There are No Secrets in Soccer

  1. Always be happy and inspired when you greet your players for practice. I usually say something like “it’s a great day for soccer” even when it’s 40 degrees and raining in my hometown of Milwaukee, Wisconsin.
  2. Try to make everything a friendly competition between the players, every race, every activity, I usually let the winners pick between push-ups, sit-ups or sprints. They don’t have to do too many, just enough to remind them they lost.
  3. Remember that despite the culture of winning you are surrounded by; your top priority is the development of players and not necessarily the result of every game. Yes, you want your players to be pumped up when they win and a little upset when they lose but keep it in perspective; it’s not life or death. I have been very proud of my teams in defeat numerous times.
  4. The three biggest words in my vocabulary are respect, passion and love. Win and lose with equal class. Respect your opponents, the officials, the coaches and the fans.

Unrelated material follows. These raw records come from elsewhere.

-- ==== Sys2Proof/Decode.lean ====
section
/-!
DEFINITION. The decoder and the encoder (rules R90, R91 and R95 of spec/30_encoding.md). A command is one 64-bit word,
the word the host writes to `CMD`; there is no byte order (rule R62) and no second word.
-/
namespace Sys2Proof

/-- The fields of a command word (R90). -/
def fieldsOf (w : Word) : CmdFields :=
  { opc := w.extractLsb' 0 8, sub := w.getLsbD 8, reserved := w.extractLsb' 9 55 }

/-- The word that has these fields (R90). -/
def wordOf (f : CmdFields) : Word :=
  f.reserved ++ BitVec.ofBool f.sub ++ f.opc

/-- The opcode map (R91), read on `OPC` and `SUB`. -/
def opcodeMap (opc : Nat) (sub : Bool) : Option Instr :=
  match opc, sub with
  | 0x01, false => some .mod
  | 0x02, false => some .quot
  | 0x03, false => some .modadd
  | 0x03, true => some .modsub
  | 0x04, false => some .modmul
  | 0x05, false => some .modpow
  | 0x06, false => some .egcd
  | 0x07, false => some .gcd
  | 0x08, false => some .modinv
  | 0x09, false => some .isprime
  | 0x0A, false => some .keygen
  | 0x0B, false => some .rsaxf
  | 0x0C, false => some .clr
  | _, _ => none

/-- The decoder (R90: check the reserved bits, read `OPC`, check `SUB`), total on every word; an illegal word is
rejected by name (R95). -/
def decode (w : Word) : Except IllegalWord Instr :=
  match (fieldsOf w).problem with
  | some why => .error why
  | none =>
    match opcodeMap (fieldsOf w).opc.toNat (fieldsOf w).sub with
    | some i => .ok i
    | none => .error .opcodeUndefined

/-- `OPC` of each command (R91). -/
def opcOf : Instr → BitVec 8
  | .mod => 0x01
  | .quot => 0x02
  | .modadd => 0x03
  | .modsub => 0x03
  | .modmul => 0x04
  | .modpow => 0x05
  | .egcd => 0x06
  | .gcd => 0x07
  | .modinv => 0x08
  | .isprime => 0x09
  | .keygen => 0x0A
  | .rsaxf => 0x0B
  | .clr => 0x0C

/-- `SUB` of each command (R91, R92): 1 for `MODSUB` only. -/
def subOf : Instr → Bool
  | .modsub => true
  | .mod => false
  | .quot => false
  | .modadd => false
  | .modmul => false
  | .modpow => false
  | .egcd => false
  | .gcd => false
  | .modinv => false
  | .isprime => false
  | .keygen => false
  | .rsaxf => false
  | .clr => false

/-- The fields of each command's one encoding (R91). -/
def encodeFields (i : Instr) : CmdFields :=
  { opc := opcOf i, sub := subOf i, reserved := 0 }

/-- The encoder: the word the host writes to `CMD` to issue the command (R91). -/
def encode (i : Instr) : Word :=
  wordOf (encodeFields i)

/-- The decoder on the bits of an opcode-table row: the table numbers bit 0 as the least significant bit of the one
64-bit word, as R90 does, so the word is the number itself. A command is 64 bits long, so bits above that have no
place in it. -/
def decodeTableWord (nbits w : Nat) : Option Instr :=
  if w % 2 ^ nbits < 2 ^ 64 then (decode (BitVec.ofNat 64 (w % 2 ^ nbits))).toOption else none

end Sys2Proof
end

  5. Let the referee do his job. I try to teach my players that the officials are there to help you and protect you. Unlike other sports, I want the players to not yell and argue when a bad call goes against them. When a foul is called and it’s our ball, put it down and play and if it’s against us just get back on defense. Don’t waste energy arguing, it never helps and just creates a bad atmosphere and example.

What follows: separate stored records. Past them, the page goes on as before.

-- ==== Sys2Proof/Certificates/Slice0/Obligations.lean ====
section
/-!
DEFINITION. The statements about the block, for the provers. Each docstring names the rule of spec/ it formalises.
-/
open Sys2Proof Sys2Proof.Machine

/-! ### Command words (spec/30_encoding.md) -/

/-- R91, R95: the words of six of the thirteen commands, written out from the opcode map, decode to their commands, and one
word of each illegal kind of R95 is refused. The four NAMES under which it is refused are the model's choice (log entry 11,
DESIGN CHOICE): the block shows one error for all four (R255). -/
def Obligations.CommandWordsDecode : Prop :=
  decode 0x0000000000000001 = .ok .mod ∧ decode 0x0000000000000003 = .ok .modadd ∧
    decode 0x0000000000000103 = .ok .modsub ∧ decode 0x0000000000000008 = .ok .modinv ∧
    decode 0x000000000000000A = .ok .keygen ∧ decode 0x000000000000000C = .ok .clr ∧
    decode 0x0000000000000000 = .error .opcodeZero ∧ decode 0x000000000000000D = .error .opcodeUndefined ∧
    decode 0x0000000000000101 = .error .subNotAllowed ∧ decode 0x0000000000000203 = .error .reservedBits

/-- R91: "a word `w` selects the row when `w & mask = match`. Every mask is `0xFFFFFFFFFFFFFFFF`, so each command has
exactly one encoding." -/
def Obligations.EachCommandHasOneEncoding : Prop :=
  (∀ i w, decode w = .ok i ↔ w = encode i) ∧
    Instr.all.map encode =
      [0x01, 0x02, 0x03, 0x103, 0x04, 0x05, 0x06, 0x07, 0x08, 0x09, 0x0A, 0x0B, 0x0C]

/-- R95: when a command word is illegal, on the number the word is. -/
def Obligations.IllegalWordsAreRefused : Prop :=
  ∀ w : Word, (∃ why, decode w = .error why) ↔
    (w.toNat / 2 ^ 9 ≠ 0 ∨ w.toNat % 2 ^ 8 = 0 ∨ 0x0D ≤ w.toNat % 2 ^ 8 ∨
      (w.toNat / 2 ^ 8 % 2 = 1 ∧ w.toNat % 2 ^ 8 ≠ 3))

/-! ### The sequencer and the host's accesses (spec/48_system.md, spec/20_memory.md) -/

/-- R241: an accepted word that decodes to a command is run as that command, when the sequencer's time has come (`.run`
stands next) or nothing else is to happen; the step around `exec` only takes the event off the list. -/
def Obligations.StepRunsTheAcceptedCommand : Prop :=
  ∀ i s, s.mode = .busy .accepted → decode s.cmd = .ok i →
    (s.env = [] → step s = exec i s) ∧ (∀ rest, s.env = .run :: rest → step s = exec i { s with env := rest })

/-- R95, R255: an accepted word that is illegal ends the command in the fatal class with `ERR_ILLEGAL_CMD`; the word stays
readable in `CMD`. As in StepRunsTheAcceptedCommand, the sequencer's time has come (`.run` stands next) or nothing else is to
happen. -/
def Obligations.IllegalWordHaltsTheBlock : Prop :=
  ∀ s why, s.mode = .busy .accepted → decode s.cmd = .error why →
    (s.env = [] → HaltsWith .illegalCmd s (step s)) ∧
    (∀ rest, s.env = .run :: rest → HaltsWith .illegalCmd { s with env := rest } (step s))

/-- R241: the acceptance event. -/
def Obligations.WriteToCmdIsAccepted : Prop :=
  ∀ s w rest, s.mode = .idle → s.env = .write 0 w :: rest →
    ∃ t, step s = .next t ∧ t.mode = .busy .accepted ∧ t.cmd = w ∧ t.res = ResRegs.zero ∧ t.rvalid = 0 ∧
      t.done = false ∧ t.fail = false ∧ t.err = .noError ∧ t.op = s.op ∧ t.work = s.work ∧ t.port = s.port ∧
      t.env = rest ∧ t.trace = s.trace

/-- R65: the effect of a host write, by register and by `MODE`, wherever the spec specifies the block (R74 specifies nothing in
the stage `unspecified`, log entry 13). -/
def Obligations.HostWritesByMode : Prop :=
  ∀ s i v rest, s.mode ≠ .busy .unspecified → s.env = .write i v :: rest →
    (s.mode ≠ .idle → step s = .next { s with env := rest }) ∧
    (s.mode = .idle →
      (i = 0 → step s = .next { accept v s with env := rest }) ∧
      (i = 2 → step s = .next { s with op := { s.op with o0 := v }, env := rest }) ∧
      (i = 3 → step s = .next { s with op := { s.op with o1 := v }, env := rest }) ∧
      (i = 4 → step s = .next { s with op := { s.op with o2 := v }, env := rest }) ∧
      (i ≠ 0 → i ≠ 2 → i ≠ 3 → i ≠ 4 → step s = .next { s with env := rest }))

/-- R60, R64: what a host read returns, in every mode, wherever the spec specifies the block (R74 specifies nothing in the stage
`unspecified`, log entry 13); nothing of the block changes. -/
def Obligations.HostReadsReturnTheRegister : Prop :=
  ∀ s i rest, s.mode ≠ .busy .unspecified → s.env = .read i :: rest →
    step s = .next
      { s with
        env := rest
        trace := .read i
          ([s.cmd, s.status, s.op.o0, s.op.o1, s.op.o2, 0, 0, 0, s.res.r0, s.res.r1, s.res.r2, s.res.r3, s.res.r4, 0, 0,
            0].getD i.val 0) :: s.trace }

/-- R24: the layout of `STATUS`, as a sum of its fields at their places. -/
def Obligations.StatusLayout : Prop :=
  ∀ s : State, s.status.toNat =
    s.busyBit.toNat + 2 * s.done.toNat + 4 * s.haltBit.toNat + 8 * s.fail.toNat + 16 * s.err.code.toNat +
      256 * s.rvalid.toNat

/-- R242: the `STATUS` values a host can read after each end, while `BUSY` (after an acceptance) and after reset. -/
def Obligations.StatusAfterEachEnd : Prop :=
  (∀ r rv s, (endSuccess r rv s).status.toNat = 0x02 + 256 * rv.toNat) ∧
    (∀ s, s.rvalid = 0 → (endRecoverable .retryExhausted s).status = 0x5A ∧
      (endFatal .zeroModulus s).status = 0x16 ∧ (endFatal .dataRange s).status = 0x26 ∧
      (endFatal .operand s).status = 0x36 ∧ (endFatal .illegalCmd s).status = 0x46) ∧
    (∀ w s, (accept w s).status = 0x01) ∧ State.reset.status = 0

/-- R32: the reset value of every piece of state. -/
def Obligations.ResetValues : Prop :=
  State.reset.mode = .idle ∧ State.reset.cmd = 0 ∧ State.reset.status = 0 ∧ State.reset.op = ⟨0, 0, 0⟩ ∧
    State.reset.res = ⟨0, 0, 0, 0, 0⟩ ∧ State.reset.work = Work.zero ∧ State.reset.port = none ∧
    State.reset.done = false ∧ State.reset.fail = false ∧ State.reset.err = .noError ∧ State.reset.rvalid = 0

/-- R280, R282: in any mode and at any point of a command, past a division by zero (R74) too, reset puts every piece of the block's state at its reset value;
nothing is recorded. What the outside agents do next, and what they have seen, is not the block's. An answer that the
outstanding request took just before the reset stays consumed (R282). The model's own in it: that an answer and a reset
before anything further make one event, `answerReset` (log entry 6, DESIGN CHOICE), and that an answer no request waits for
is taken by nothing when it arrives before the reset, which R282 says of one that arrives after it (log entry 9, DEDUCED). -/
def Obligations.ResetClearsTheBlock : Prop :=
  (∀ s rest, s.env = .reset :: rest → step s = .next { State.reset with env := rest, trace := s.trace }) ∧
    (∀ s v rest, s.env = .answerReset v :: rest →
      (∀ req, s.port = some req →
        step s = .next { State.reset with env := rest, trace := .answered v :: s.trace }) ∧
      (s.port = none → step s = .next { State.reset with env := rest, trace := s.trace }))

/-- R259, R262: "the block stays halted until the reset input is asserted", as it is in two of the outside events. -/
def Obligations.OnlyResetLeavesHalt : Prop :=
  ∀ s t, s.mode = .halt → step s = .next t → t.mode ≠ .halt →
    ∃ rest, s.env = .reset :: rest ∨ ∃ v, s.env = .answerReset v :: rest

/-- R283: `MOD` right after reset halts with `ERR_ZERO_MODULUS`, `EGCD` right after reset returns `(0, 1, 0)`. -/
def Obligations.FirstCommandAfterReset : Prop :=
  HaltsWith .zeroModulus (accept (encode .mod) State.reset) (step (accept (encode .mod) State.reset)) ∧
    EndsWith ⟨0, 1, 0, 0, 0⟩ 0b00111 (accept (encode .egcd) State.reset) (step (accept (encode .egcd) State.reset))

/-- R32, R74, R259: with nothing left to happen outside, a block in `IDLE`, in `HALT` or waiting on the random source stays as
it is. The one other stage the hypothesis takes in is `decomposing`, in which the candidate 1 is halved for ever (R191). That
the block comes to it and stays in it, and that the primality unit's `s`, `rounds`, `k`, `a`, `x` and `r` keep what they held
there although the loop of R191 counts `s` up, is the model's (log entry 8, DEDUCED and DESIGN CHOICE). -/
def Obligations.BlockWaitsForTheOutside : Prop :=
  ∀ s, s.env = [] → s.mode ≠ .busy .accepted → s.mode ≠ .busy .unspecified → step s = .next s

  6. Don’t discourage dribbling and expressions of creativity. I’m sure Koach Karl remembers a player like Pierre Littbarski. Use the Google machine to expose them to past greats such as George Best, Diego Maradona and Johann Cruyff.

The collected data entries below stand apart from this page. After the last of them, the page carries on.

-- ==== Sys2Proof/Tests/Slice0.lean ====
section
/-!
SUPPORT. Tests of the model against the spec's own worked examples and vectors (spec/95_test_vectors.md and the command
rules), one step each, and a witness for every statement that has hypotheses: a state and operands that meet them together.
Each test's comment names the place in the spec its expected value comes from.
-/
namespace Sys2Proof.Machine

set_option Elab.async false

/-! ### Well-formedness: an ill-formed term for each check (R95) -/

theorem test_illegal_reserved_bits : (CmdFields.mk 0x03 false 1).problem = some .reservedBits := by decide
theorem test_illegal_opcode_zero : (CmdFields.mk 0x00 false 0).problem = some .opcodeZero := by decide
theorem test_illegal_opcode_0D : (CmdFields.mk 0x0D false 0).problem = some .opcodeUndefined := by decide
theorem test_illegal_opcode_FF : (CmdFields.mk 0xFF true 0).problem = some .opcodeUndefined := by decide
theorem test_illegal_sub : (CmdFields.mk 0x0C true 0).problem = some .subNotAllowed := by decide
theorem test_legal_modsub : (CmdFields.mk 0x03 true 0).wellFormed = true := by decide

/-! ### Decoding: each word written out from the table of R91 -/

theorem test_decode_reduction : decode 0b1#64 = .ok .mod ∧ decode 0b10#64 = .ok .quot := by decide
theorem test_decode_adder : decode 0b11#64 = .ok .modadd ∧ decode 0b100000011#64 = .ok .modsub := by decide
theorem test_decode_multiplier : decode 0b100#64 = .ok .modmul := by decide
theorem test_decode_exponentiator : decode 0b101#64 = .ok .modpow := by decide
theorem test_decode_euclid :
    decode 0b110#64 = .ok .egcd ∧ decode 0b111#64 = .ok .gcd ∧ decode 0b1000#64 = .ok .modinv := by decide
theorem test_decode_random : decode 0b1001#64 = .ok .isprime ∧ decode 0b1010#64 = .ok .keygen := by decide
theorem test_decode_transform_clr : decode 0b1011#64 = .ok .rsaxf ∧ decode 0b1100#64 = .ok .clr := by decide
/-- Section 2.10: illegal words. -/
theorem test_decode_illegal :
    decode 0x101#64 = .error .subNotAllowed ∧ decode 0x10C#64 = .error .subNotAllowed ∧
      decode 0x203#64 = .error .reservedBits ∧ decode 0x8000000000000001#64 = .error .reservedBits ∧
      decode 0x0#64 = .error .opcodeZero ∧ decode 0xFF#64 = .error .opcodeUndefined := by decide
theorem test_decodeTableWord : decodeTableWord 64 0x103 = some .modsub ∧ decodeTableWord 64 0x10C = none := by decide

/-! ### A small state and what a test looks at -/

/-- The reset block with these operands and the command accepted, ready to run; `ev` is what happens outside after that. -/
def ready (i : Instr) (a b c : Word) (ev : List EnvEvent) : State :=
  { accept (encode i) State.reset with op := ⟨a, b, c⟩, env := .run :: ev }

/-- The result registers and `STATUS` after a step. -/
def seen (r : Result) : Option (ResRegs × Word) := (nextState? r).map fun t => (t.res, t.status)

/-- One result register and `STATUS`. -/
def seen0 (r : Result) : Option (Word × Word) := (nextState? r).map fun t => (t.res.r0, t.status)

/-! ### One step of each command -/

/-- Section 1, S2. -/
theorem test_mod : seen0 (step (ready .mod maxWord 2 0 [])) = some (1, 0x0102) := by decide
/-- R123: `mod(MAX, MAX) = 0`; section 2.1: a zero modulus. -/
theorem test_mod_edges :
    seen0 (step (ready .mod maxWord maxWord 0 [])) = some (0, 0x0102) ∧
      seen0 (step (ready .mod 5 0 9 [])) = some (0, 0x0016) := by decide
/-- R124. -/
theorem test_quot : seen0 (step (ready .quot 100 7 0 [])) = some (14, 0x0102) := by decide
/-- Section 1, S5; section 2.2, a sum that wraps. -/
theorem test_modadd :
    seen0 (step (ready .modadd maxWord 0xFFFFFFFFFFFFFFFD maxWord [])) = some (0xFFFFFFFFFFFFFFFD, 0x0102) ∧
      seen0 (step (ready .modadd 0x8000000000000005 0x8000000000000007 0x8000000000000009 [])) =
        some (0x8000000000000003, 0x0102) := by decide
/-- R143; section 2.2. -/
theorem test_modsub :
    seen0 (step (ready .modsub 5 7 10 [])) = some (8, 0x0102) ∧
      seen0 (step (ready .modsub 3 0 10 [])) = some (3, 0x0102) := by decide
/-- Section 2.3, full-width operands. -/
theorem test_modmul :
    seen0 (step (ready .modmul 0x123456789ABCDEF0 0x0FEDCBA987654321 0xFFFFFFFFFFFFFFC5 [])) =
      some (0x650B76B7E0002926, 0x0102) := by decide
/-- Section 2.4: `65 ^ 17 mod 3233`, and `exp = 0` with `n = 1`. -/
theorem test_modpow :
    seen0 (step (ready .modpow 65 17 3233 [])) = some (2790, 0x0102) ∧
      seen0 (step (ready .modpow 7 0 1 [])) = some (1, 0x0102) := by decide +kernel
/-- R176. -/
theorem test_egcd :
    seen (step (ready .egcd 11 26 0 [])) = some (⟨1, 0xFFFFFFFFFFFFFFF9, 3, 0, 0⟩, 0x0702) := by decide +kernel
/-- Section 2.5: the largest coefficient met. -/
theorem test_egcd_edge :
    seen (step (ready .egcd maxWord 2 0 [])) = some (⟨1, 1, 0x8000000000000001, 0, 0⟩, 0x0702) := by decide +kernel
/-- R177. -/
theorem test_gcd : seen0 (step (ready .gcd 12 18 0 [])) = some (6, 0x0102) := by decide +kernel
/-- Section 1, S14. -/
theorem test_modinv :
    seen (step (ready .modinv 11 26 0 [])) = some (⟨19, 1, 0, 0, 0⟩, 0x0302) := by decide +kernel
/-- Section 2.6, operands that are not coprime. -/
theorem test_modinv_not_coprime :
    seen (step (ready .modinv 6 9 0 [])) = some (⟨8, 3, 0, 0, 0⟩, 0x0302) := by decide +kernel
/-- Section 2.7: 2147483647 is accepted at base 2; section 2.7: 2147483649 by no base. -/
theorem test_isprime :
    seen0 (step (ready .isprime 2147483647 7 0 [])) = some (1, 0x0102) ∧
      seen0 (step (ready .isprime 2147483649 7 0 [])) = some (0, 0x0102) := by decide +kernel
/-- Program P5: two draws, the second accepted. -/
theorem test_isprime_draws :
    (nextState? (step (ready .isprime 65 9 0 [.answer 3, .answer 8, .answer 5]))).map
        (fun t => (t.res.r0, t.trace, t.env)) =
      some (1, [.answered 8, .request 2 64, .answered 3, .request 2 64], [.answer 5]) := by decide +kernel
/-- Section 2.8, K1. -/
theorem test_keygen :
    (nextState? (keygenWith ⟨7, 0⟩ { ready .keygen 0 0 0 [] with
        env := answers [134217728, 2147483647, 2147483647, 4294967291, 2, 65537] })).map
        (fun t => (t.res, t.status, keyTuple t.res)) =
      some (⟨0x7FFFFFFF, 0xFFFFFFFB, 0x10001, 0x088877773333CCCD, 0x7FFFFFFC80000005⟩, 0x1F02, true) := by
  decide +kernel
/-- Section 2.8, K3 (exhaustion) and K4 (a draw inside the test of `p`). R212, R217: a rejected `q` keeps `p` and asks for `q`
again, and its rejection and the one of `p` before it share one counter, so that a bound of 2 ends the command. -/
theorem test_keygen_bounds :
    seen0 (keygenWith ⟨7, 3⟩ { ready .keygen 0 0 0 [] with env := answers [134217728, 134217730, 134217732] }) =
        some (0, 0x005A) ∧
      (nextState? (keygenWith ⟨8, 0⟩ { ready .keygen 0 0 0 [] with env := answers [134217729, 5] })).map (·.trace) =
        some [.request 134217728 4294967296, .answered 5, .request 2 134217728, .answered 134217729,
          .request 134217728 4294967296] ∧
      (nextState? (keygenWith ⟨7, 3⟩ { State.reset with env := answers [134217728, 2147483647, 2147483647] })).map
        (fun t => (t.mode, t.work.kg.p, t.work.kg.attempts)) = some (.busy .drawQ, 2147483647, 2) ∧
      seen0 (keygenWith ⟨7, 2⟩ { State.reset with env := answers [134217728, 2147483647, 2147483647] }) =
        some (0, 0x005A) := by decide +kernel
/-- R231, and section 2.9: `data = n`, and a zero modulus that wins over the data range. -/
theorem test_rsaxf :
    seen0 (step (ready .rsaxf 2790 2753 3233 [])) = some (65, 0x0102) ∧
      seen0 (step (ready .rsaxf 3233 17 3233 [])) = some (0, 0x0026) ∧
      seen0 (step (ready .rsaxf 5 3 0 [])) = some (0, 0x0016) := by decide +kernel
/-- R240. -/
theorem test_clr :
    (nextState? (step (ready .clr 1 2 3 []))).map (fun t => (t.op, t.status, t.cmd)) =
      some (⟨0, 0, 0⟩, 0x0002, 0xC) := by decide
/-- Section 2.10: an illegal word is fatal and stays readable. -/
theorem test_illegal_word :
    (nextState? (step (State.reset.withFetchWord 64 0x8000000000000001))).map (fun t => (t.status, t.cmd)) =
      some (0x0046, 0x8000000000000001) := by decide
/-- Program P5: a write is lost while `BUSY`, and `STATUS` reads `BUSY`. -/
theorem test_write_while_busy :
    (nextState? (step { ready .mod 65 0 0 [] with env := [.write 2 0x63] })).map (fun t => (t.op.o0, t.status)) =
      some (65, 0x0001) := by decide
/-- Section 2.10: reads of unmapped indices. -/
theorem test_read_unmapped : (List.map (fun i => regRead i (ready .mod 1 2 3 [])) [5, 6, 7, 13, 14, 15]) =
    [0, 0, 0, 0, 0, 0] := by decide
/-- R120's trace of `DivMod(100, 7)` and section 2.1's longest run, by the pseudocode. -/
theorem test_divLoop :
    divLoop 100 7 = ⟨7, 1, 14, 2⟩ ∧ divLoop maxWord 1 = ⟨1, 1, maxWord, 0⟩ := by decide +kernel
/-- Section 2.2, by the pseudocode of R140 and the adder unit of R144: the correction of a wrapped sum. -/
theorem test_modAdd_wraps :
    modAdd .sub 0xFFFFFFFFFFFFFFFE 1 maxWord = 0xFFFFFFFFFFFFFFFD ∧
      (runAdd .sub 0xFFFFFFFFFFFFFFFE 1 maxWord Alu.zero).div.r = 0xFFFFFFFFFFFFFFFD := by decide +kernel
/-- R152's worked example, by the multiplier unit. -/
theorem test_runMul : (runMul 11 11 100 Alu.zero).mul.acc = 21 := by decide +kernel
/-- R176's worked example, by the Euclid unit. -/
theorem test_runEuclid :
    (runEuclid 11 26 Alu.zero).euc.s0 = 0xFFFFFFFFFFFFFFF9 ∧ (runEuclid 11 26 Alu.zero).euc.t0 = 3 := by decide +kernel

/-! ### Witnesses: a state and operands that meet all the hypotheses of a statement together -/

/-- EachCommandHasOneEncoding and IllegalWordsAreRefused have no hypothesis; both sides of each are met. -/
theorem witness_encodings : decode 0x103 = .ok .modsub ∧ decode 0x104 = .error .subNotAllowed := by decide

theorem witness_StepRunsTheAcceptedCommand :
    (ready .mod 7 3 0 []).mode = .busy .accepted ∧ decode (ready .mod 7 3 0 []).cmd = .ok .mod ∧
      (ready .mod 7 3 0 []).env = .run :: [] ∧ ({ ready .mod 7 3 0 [] with env := [] } : State).env = [] := by decide

theorem witness_IllegalWordHaltsTheBlock :
    (State.reset.withFetchWord 64 0x101).mode = .busy .accepted ∧
      decode (State.reset.withFetchWord 64 0x101).cmd = .error .subNotAllowed ∧
      (State.reset.withFetchWord 64 0x101).env = .run :: [] ∧
      (accept 0x101 State.reset).mode = .busy .accepted ∧ decode (accept 0x101 State.reset).cmd = .error .subNotAllowed ∧
      (accept 0x101 State.reset).env = [] := by decide

theorem witness_WriteToCmdIsAccepted :
    ({ State.reset with env := [.write 0 5] } : State).mode = .idle ∧
      ({ State.reset with env := [.write 0 5] } : State).env = .write 0 5 :: [] := by decide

  7. 99% of your coaching is done at your training sessions. If you are screaming at players and trying to tell them what to do when they have the ball, then you are simply cheerleading and confusing them. Let them make their own decisions and mistakes and learn from them
  8. Be humble. There is always someone better than you on the field, and who knows more about soccer than you do. Don’t be cocky or arrogant. The soccer gods always have a way of putting you in your place when you don’t act correctly.